Instructions to follow
Beneath this task are records; print exactly the stretch of them from the line with "induction n generalizing j with" through the line with "theorem smSorted_mid (m", both ends included.

Data in this exercise
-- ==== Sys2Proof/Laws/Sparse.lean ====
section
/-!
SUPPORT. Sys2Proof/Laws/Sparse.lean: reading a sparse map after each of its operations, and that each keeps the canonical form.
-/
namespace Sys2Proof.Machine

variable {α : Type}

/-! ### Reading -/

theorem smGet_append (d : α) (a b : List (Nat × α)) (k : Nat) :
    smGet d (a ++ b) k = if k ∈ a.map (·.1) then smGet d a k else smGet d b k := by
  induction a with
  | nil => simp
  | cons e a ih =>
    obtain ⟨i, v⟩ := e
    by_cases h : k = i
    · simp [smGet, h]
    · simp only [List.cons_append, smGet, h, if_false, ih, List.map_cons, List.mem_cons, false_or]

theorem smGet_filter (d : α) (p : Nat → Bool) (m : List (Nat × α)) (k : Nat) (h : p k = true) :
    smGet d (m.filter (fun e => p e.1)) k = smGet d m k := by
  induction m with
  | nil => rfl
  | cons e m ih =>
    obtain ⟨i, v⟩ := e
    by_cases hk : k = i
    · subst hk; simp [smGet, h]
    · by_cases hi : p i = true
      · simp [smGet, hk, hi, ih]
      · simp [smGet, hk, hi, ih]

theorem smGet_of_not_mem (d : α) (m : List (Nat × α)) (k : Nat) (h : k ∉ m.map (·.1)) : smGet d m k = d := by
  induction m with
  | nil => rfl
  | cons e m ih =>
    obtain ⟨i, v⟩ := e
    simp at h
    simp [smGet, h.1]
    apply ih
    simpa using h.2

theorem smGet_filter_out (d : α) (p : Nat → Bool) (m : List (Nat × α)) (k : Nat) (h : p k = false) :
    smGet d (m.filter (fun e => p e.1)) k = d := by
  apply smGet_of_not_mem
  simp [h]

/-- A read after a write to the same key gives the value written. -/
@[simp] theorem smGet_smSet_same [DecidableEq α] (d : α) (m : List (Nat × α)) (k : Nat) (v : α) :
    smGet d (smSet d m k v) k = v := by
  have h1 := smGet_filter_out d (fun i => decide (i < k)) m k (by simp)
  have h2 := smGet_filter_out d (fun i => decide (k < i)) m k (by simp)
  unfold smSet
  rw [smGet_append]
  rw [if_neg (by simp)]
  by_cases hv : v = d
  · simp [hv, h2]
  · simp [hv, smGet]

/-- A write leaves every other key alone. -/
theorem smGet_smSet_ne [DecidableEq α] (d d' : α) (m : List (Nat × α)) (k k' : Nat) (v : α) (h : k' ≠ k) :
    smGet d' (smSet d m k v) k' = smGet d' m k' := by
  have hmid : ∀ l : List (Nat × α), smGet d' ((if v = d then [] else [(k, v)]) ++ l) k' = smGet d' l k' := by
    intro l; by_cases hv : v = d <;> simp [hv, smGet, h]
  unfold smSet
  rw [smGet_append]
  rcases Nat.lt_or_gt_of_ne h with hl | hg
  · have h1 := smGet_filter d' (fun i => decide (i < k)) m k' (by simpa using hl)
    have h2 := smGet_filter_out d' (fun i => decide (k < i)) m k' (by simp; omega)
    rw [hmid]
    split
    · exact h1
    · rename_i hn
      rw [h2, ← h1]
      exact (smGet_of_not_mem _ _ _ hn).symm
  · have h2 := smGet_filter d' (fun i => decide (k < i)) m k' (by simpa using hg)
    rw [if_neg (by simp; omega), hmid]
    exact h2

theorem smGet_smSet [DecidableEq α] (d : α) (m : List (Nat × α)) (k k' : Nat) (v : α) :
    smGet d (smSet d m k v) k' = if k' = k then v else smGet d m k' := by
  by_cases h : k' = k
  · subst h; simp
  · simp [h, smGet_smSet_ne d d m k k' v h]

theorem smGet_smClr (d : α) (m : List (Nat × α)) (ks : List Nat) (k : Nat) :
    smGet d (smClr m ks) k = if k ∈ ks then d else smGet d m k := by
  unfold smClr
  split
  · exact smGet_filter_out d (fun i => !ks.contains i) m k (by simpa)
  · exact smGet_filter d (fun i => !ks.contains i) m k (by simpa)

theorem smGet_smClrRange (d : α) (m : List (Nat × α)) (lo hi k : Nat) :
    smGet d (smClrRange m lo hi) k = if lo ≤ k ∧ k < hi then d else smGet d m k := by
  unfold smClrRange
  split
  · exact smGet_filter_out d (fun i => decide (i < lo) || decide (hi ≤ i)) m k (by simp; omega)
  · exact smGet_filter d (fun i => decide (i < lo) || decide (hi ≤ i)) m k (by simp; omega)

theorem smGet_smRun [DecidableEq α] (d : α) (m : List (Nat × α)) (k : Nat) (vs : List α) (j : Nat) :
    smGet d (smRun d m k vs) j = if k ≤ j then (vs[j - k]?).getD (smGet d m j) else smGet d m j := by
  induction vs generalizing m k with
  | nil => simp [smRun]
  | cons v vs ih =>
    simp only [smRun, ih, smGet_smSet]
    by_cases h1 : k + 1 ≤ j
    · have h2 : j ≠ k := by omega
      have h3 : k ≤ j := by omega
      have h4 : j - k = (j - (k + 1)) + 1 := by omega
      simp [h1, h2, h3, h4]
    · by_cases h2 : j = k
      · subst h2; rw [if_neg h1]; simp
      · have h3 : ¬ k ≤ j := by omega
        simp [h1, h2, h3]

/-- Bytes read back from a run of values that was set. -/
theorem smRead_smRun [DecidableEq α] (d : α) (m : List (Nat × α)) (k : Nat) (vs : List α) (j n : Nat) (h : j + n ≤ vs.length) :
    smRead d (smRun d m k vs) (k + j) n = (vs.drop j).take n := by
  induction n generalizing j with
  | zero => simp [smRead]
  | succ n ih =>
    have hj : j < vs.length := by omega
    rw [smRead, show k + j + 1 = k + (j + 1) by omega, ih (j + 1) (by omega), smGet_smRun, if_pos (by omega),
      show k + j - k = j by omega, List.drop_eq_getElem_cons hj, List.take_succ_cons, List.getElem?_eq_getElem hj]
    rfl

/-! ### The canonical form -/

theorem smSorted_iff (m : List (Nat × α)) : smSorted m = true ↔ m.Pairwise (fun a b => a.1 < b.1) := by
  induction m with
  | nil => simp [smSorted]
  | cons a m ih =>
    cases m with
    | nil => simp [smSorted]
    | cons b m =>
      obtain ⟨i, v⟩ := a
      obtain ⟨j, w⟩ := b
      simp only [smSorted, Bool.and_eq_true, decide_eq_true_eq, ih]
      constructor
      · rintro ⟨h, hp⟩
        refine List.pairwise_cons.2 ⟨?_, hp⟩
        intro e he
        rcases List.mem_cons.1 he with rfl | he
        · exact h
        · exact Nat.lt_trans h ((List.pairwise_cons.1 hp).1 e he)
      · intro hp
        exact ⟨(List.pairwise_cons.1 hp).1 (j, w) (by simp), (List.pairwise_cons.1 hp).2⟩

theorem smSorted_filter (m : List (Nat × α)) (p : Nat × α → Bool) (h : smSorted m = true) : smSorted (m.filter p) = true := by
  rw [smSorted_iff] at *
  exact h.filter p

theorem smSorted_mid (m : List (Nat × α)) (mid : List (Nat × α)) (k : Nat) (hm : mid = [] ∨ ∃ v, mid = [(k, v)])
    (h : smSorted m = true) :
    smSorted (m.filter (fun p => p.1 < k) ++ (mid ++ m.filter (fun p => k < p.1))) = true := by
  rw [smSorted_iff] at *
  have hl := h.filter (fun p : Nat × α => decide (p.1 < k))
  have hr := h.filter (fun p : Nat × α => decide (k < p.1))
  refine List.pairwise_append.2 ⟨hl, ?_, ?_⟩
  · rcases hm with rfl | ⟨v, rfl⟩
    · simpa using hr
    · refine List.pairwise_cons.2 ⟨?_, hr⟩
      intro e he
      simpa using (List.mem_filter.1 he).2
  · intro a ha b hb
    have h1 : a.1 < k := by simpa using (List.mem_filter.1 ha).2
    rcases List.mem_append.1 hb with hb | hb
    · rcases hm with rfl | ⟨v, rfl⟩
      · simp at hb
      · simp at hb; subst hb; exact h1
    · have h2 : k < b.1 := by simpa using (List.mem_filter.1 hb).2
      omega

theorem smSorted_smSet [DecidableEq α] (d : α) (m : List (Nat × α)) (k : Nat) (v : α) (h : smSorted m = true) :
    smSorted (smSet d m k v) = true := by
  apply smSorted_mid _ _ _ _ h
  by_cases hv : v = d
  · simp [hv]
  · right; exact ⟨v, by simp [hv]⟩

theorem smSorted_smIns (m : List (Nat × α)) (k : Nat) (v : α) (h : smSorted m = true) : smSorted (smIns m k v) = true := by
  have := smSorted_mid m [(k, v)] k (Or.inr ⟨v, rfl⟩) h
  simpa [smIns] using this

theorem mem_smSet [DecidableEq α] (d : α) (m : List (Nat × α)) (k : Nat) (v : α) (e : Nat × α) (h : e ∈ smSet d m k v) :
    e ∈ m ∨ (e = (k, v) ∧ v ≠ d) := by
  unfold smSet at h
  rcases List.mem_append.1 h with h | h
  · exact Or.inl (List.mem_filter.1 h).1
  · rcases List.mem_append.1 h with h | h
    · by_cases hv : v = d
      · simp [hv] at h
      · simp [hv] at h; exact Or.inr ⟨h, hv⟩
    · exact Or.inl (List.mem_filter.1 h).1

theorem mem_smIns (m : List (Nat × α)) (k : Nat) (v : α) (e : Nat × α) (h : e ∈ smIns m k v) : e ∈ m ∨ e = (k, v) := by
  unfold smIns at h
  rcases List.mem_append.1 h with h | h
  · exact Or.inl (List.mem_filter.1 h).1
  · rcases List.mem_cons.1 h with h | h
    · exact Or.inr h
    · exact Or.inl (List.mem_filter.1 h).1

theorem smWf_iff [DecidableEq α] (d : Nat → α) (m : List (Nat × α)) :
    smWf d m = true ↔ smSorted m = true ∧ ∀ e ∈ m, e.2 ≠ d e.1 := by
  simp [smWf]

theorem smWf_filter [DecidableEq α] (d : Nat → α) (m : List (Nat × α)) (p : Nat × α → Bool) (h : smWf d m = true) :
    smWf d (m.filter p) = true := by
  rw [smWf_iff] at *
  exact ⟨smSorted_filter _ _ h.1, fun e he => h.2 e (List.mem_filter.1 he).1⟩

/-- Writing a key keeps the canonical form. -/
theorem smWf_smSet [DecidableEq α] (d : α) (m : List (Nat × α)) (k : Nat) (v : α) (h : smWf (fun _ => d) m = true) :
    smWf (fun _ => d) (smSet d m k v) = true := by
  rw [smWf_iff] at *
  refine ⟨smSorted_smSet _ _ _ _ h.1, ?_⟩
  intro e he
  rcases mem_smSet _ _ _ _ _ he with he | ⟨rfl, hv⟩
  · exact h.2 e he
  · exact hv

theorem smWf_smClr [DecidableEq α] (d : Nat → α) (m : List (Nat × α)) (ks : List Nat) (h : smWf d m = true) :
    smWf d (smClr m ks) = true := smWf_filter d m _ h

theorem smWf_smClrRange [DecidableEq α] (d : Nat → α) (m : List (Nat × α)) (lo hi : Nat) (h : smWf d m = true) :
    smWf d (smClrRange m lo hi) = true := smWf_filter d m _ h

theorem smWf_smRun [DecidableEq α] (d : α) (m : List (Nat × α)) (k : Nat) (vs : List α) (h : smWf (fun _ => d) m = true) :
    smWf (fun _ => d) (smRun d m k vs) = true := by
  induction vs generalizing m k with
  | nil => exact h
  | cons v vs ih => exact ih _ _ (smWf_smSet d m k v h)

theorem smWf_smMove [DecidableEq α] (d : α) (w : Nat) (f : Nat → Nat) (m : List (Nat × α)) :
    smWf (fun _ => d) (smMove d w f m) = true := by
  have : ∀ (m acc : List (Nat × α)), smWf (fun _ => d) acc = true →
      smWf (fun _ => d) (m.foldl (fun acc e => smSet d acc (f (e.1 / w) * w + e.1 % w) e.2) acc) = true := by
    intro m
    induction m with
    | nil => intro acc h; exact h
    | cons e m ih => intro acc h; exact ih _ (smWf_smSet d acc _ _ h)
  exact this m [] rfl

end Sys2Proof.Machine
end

Exercise result
  induction n generalizing j with
  | zero => simp [smRead]
  | succ n ih =>
    have hj : j < vs.length := by omega
    rw [smRead, show k + j + 1 = k + (j + 1) by omega, ih (j + 1) (by omega), smGet_smRun, if_pos (by omega),
      show k + j - k = j by omega, List.drop_eq_getElem_cons hj, List.take_succ_cons, List.getElem?_eq_getElem hj]
    rfl

/-! ### The canonical form -/

theorem smSorted_iff (m : List (Nat × α)) : smSorted m = true ↔ m.Pairwise (fun a b => a.1 < b.1) := by
  induction m with
  | nil => simp [smSorted]
  | cons a m ih =>
    cases m with
    | nil => simp [smSorted]
    | cons b m =>
      obtain ⟨i, v⟩ := a
      obtain ⟨j, w⟩ := b
      simp only [smSorted, Bool.and_eq_true, decide_eq_true_eq, ih]
      constructor
      · rintro ⟨h, hp⟩
        refine List.pairwise_cons.2 ⟨?_, hp⟩
        intro e he
        rcases List.mem_cons.1 he with rfl | he
        · exact h
        · exact Nat.lt_trans h ((List.pairwise_cons.1 hp).1 e he)
      · intro hp
        exact ⟨(List.pairwise_cons.1 hp).1 (j, w) (by simp), (List.pairwise_cons.1 hp).2⟩

theorem smSorted_filter (m : List (Nat × α)) (p : Nat × α → Bool) (h : smSorted m = true) : smSorted (m.filter p) = true := by
  rw [smSorted_iff] at *
  exact h.filter p

theorem smSorted_mid (m : List (Nat × α)) (mid : List (Nat × α)) (k : Nat) (hm : mid = [] ∨ ∃ v, mid = [(k, v)])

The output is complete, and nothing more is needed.